AVAILABLE RECORDS START

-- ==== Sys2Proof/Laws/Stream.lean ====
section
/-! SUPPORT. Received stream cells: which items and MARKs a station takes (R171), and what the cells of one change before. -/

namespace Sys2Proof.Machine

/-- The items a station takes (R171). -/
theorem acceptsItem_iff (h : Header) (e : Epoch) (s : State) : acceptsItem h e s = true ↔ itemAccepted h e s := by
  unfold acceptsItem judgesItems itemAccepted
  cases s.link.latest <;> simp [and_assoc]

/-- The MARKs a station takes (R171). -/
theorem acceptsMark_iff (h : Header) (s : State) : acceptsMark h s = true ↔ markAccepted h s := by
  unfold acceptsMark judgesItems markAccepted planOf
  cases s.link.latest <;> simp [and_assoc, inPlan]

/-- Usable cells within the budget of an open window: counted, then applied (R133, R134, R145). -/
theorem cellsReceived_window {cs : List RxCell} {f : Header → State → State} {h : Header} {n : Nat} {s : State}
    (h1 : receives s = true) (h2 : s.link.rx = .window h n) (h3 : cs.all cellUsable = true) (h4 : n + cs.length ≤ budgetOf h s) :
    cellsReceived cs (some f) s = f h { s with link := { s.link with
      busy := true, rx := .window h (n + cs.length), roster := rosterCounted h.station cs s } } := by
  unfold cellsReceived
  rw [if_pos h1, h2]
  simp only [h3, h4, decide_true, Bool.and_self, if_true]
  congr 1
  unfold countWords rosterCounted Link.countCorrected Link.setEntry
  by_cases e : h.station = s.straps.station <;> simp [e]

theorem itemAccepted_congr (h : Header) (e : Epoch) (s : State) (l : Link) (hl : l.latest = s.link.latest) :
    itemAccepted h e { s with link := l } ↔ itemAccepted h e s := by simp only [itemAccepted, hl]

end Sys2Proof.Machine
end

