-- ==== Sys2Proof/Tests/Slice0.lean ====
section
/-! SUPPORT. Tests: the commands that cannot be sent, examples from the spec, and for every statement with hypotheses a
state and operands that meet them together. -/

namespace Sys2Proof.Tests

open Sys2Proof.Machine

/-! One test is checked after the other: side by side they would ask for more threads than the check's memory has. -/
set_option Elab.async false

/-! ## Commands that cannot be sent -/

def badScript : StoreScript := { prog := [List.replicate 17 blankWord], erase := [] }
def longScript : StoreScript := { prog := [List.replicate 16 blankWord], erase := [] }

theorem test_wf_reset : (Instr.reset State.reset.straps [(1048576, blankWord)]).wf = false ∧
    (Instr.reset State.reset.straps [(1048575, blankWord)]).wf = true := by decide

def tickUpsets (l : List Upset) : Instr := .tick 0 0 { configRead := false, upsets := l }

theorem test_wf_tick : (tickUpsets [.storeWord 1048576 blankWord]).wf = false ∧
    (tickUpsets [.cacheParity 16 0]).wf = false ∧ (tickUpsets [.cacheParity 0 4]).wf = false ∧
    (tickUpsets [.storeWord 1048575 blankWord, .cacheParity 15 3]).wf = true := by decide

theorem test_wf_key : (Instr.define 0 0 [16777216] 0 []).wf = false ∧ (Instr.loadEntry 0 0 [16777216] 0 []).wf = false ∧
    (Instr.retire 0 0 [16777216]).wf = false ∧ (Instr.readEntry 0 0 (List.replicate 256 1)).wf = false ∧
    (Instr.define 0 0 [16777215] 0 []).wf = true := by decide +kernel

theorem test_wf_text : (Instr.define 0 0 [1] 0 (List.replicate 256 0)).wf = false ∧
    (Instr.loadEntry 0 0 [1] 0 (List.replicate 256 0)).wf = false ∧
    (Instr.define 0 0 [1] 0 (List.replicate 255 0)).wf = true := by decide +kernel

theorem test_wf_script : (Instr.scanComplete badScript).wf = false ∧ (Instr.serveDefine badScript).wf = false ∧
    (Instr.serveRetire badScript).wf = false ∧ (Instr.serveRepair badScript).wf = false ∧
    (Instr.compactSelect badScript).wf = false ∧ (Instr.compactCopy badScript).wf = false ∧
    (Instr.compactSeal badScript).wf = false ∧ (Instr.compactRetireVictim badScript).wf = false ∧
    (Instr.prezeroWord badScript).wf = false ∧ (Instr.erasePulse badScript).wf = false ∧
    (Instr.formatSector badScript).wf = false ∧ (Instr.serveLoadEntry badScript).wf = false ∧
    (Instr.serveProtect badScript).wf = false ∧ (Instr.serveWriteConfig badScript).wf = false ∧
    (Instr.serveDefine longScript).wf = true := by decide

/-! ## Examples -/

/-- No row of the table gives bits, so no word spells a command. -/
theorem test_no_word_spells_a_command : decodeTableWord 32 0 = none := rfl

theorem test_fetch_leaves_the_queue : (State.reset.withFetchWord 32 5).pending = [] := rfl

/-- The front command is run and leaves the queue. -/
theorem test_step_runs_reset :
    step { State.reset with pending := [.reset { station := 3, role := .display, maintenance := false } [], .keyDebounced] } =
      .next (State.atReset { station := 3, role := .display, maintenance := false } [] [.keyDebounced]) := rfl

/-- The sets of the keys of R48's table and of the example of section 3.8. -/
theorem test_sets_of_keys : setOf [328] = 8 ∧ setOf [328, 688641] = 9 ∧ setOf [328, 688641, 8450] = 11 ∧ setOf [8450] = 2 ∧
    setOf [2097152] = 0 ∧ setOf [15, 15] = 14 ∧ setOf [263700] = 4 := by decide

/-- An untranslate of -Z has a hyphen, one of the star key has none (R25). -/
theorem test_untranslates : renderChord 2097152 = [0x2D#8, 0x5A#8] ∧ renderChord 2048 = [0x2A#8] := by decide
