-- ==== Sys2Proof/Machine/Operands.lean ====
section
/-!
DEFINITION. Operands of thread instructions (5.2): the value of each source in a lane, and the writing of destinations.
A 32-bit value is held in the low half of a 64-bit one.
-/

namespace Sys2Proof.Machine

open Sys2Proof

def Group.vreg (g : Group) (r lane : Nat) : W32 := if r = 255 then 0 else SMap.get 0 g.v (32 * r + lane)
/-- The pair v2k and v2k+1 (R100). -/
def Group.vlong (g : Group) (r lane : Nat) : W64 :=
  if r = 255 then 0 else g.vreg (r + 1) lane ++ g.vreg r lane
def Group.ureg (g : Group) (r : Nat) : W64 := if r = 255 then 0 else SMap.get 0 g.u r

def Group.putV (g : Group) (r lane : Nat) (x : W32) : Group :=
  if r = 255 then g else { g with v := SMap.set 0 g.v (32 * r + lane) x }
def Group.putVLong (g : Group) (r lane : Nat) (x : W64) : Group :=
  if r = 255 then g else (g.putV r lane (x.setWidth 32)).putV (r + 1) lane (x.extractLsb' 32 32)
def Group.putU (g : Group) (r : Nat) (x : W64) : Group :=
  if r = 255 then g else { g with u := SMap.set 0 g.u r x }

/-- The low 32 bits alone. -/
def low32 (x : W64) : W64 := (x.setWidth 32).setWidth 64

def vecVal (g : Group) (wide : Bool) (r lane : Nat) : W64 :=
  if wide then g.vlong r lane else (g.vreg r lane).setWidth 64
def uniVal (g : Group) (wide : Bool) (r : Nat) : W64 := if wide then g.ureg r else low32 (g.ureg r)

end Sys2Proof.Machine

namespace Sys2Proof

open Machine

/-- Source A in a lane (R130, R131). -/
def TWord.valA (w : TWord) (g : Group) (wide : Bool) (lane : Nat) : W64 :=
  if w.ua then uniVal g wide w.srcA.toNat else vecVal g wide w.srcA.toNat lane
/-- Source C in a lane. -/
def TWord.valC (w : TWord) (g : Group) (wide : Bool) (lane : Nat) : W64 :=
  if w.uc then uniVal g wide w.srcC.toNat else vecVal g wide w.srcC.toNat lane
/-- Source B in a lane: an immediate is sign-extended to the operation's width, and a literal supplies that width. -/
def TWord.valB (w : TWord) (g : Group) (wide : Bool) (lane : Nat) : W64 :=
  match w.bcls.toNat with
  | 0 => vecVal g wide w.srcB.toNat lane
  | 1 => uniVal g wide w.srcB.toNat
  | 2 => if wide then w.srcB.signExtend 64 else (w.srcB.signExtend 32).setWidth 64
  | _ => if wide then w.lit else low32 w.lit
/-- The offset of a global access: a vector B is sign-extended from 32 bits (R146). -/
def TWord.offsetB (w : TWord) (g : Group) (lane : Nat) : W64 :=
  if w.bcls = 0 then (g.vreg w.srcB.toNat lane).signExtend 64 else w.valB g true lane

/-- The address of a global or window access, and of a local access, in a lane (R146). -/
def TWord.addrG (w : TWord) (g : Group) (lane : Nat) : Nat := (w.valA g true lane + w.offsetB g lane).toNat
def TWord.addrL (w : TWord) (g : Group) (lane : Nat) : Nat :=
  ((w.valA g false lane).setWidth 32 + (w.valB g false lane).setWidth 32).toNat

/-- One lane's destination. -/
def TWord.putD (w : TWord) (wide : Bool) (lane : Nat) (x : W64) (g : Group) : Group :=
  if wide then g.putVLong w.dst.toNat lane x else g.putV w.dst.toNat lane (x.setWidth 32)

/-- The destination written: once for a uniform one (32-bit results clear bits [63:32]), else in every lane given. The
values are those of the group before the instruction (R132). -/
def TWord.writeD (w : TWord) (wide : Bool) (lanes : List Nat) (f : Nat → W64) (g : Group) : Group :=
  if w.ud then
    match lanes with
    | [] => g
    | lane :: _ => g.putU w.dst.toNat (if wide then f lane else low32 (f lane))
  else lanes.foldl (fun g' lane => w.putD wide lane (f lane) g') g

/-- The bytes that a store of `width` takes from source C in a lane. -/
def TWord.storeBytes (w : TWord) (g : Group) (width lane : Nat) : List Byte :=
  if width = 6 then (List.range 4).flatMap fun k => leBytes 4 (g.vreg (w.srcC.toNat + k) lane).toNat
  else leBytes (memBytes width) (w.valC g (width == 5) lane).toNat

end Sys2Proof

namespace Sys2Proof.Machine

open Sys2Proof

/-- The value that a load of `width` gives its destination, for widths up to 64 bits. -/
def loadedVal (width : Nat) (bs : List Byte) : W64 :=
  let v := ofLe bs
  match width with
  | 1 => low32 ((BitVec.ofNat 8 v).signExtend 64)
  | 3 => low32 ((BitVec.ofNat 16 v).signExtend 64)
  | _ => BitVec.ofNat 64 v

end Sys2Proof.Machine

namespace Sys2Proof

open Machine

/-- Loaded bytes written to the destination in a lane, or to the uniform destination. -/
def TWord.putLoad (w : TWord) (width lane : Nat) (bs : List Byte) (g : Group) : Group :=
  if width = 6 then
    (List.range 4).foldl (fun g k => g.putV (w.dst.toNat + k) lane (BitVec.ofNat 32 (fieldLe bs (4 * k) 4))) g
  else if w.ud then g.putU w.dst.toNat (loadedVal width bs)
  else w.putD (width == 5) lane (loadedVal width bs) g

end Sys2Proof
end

AVAILABLE RECORDS END

[EXERCISE REQUIREMENTS] Look above for the line with "((w.valA g false"; retype exactly that line, every line after it up to the line with "lane given. The", and that line too, nothing else.

[ANSWER TO THIS PROBLEM]
  ((w.valA g false lane).setWidth 32 + (w.valB g false lane).setWidth 32).toNat

/-- One lane's destination. -/
def TWord.putD (w : TWord) (wide : Bool) (lane : Nat) (x : W64) (g : Group) : Group :=
  if wide then g.putVLong w.dst.toNat lane x else g.putV w.dst.toNat lane (x.setWidth 32)

/-- The destination written: once for a uniform one (32-bit results clear bits [63:32]), else in every lane given. The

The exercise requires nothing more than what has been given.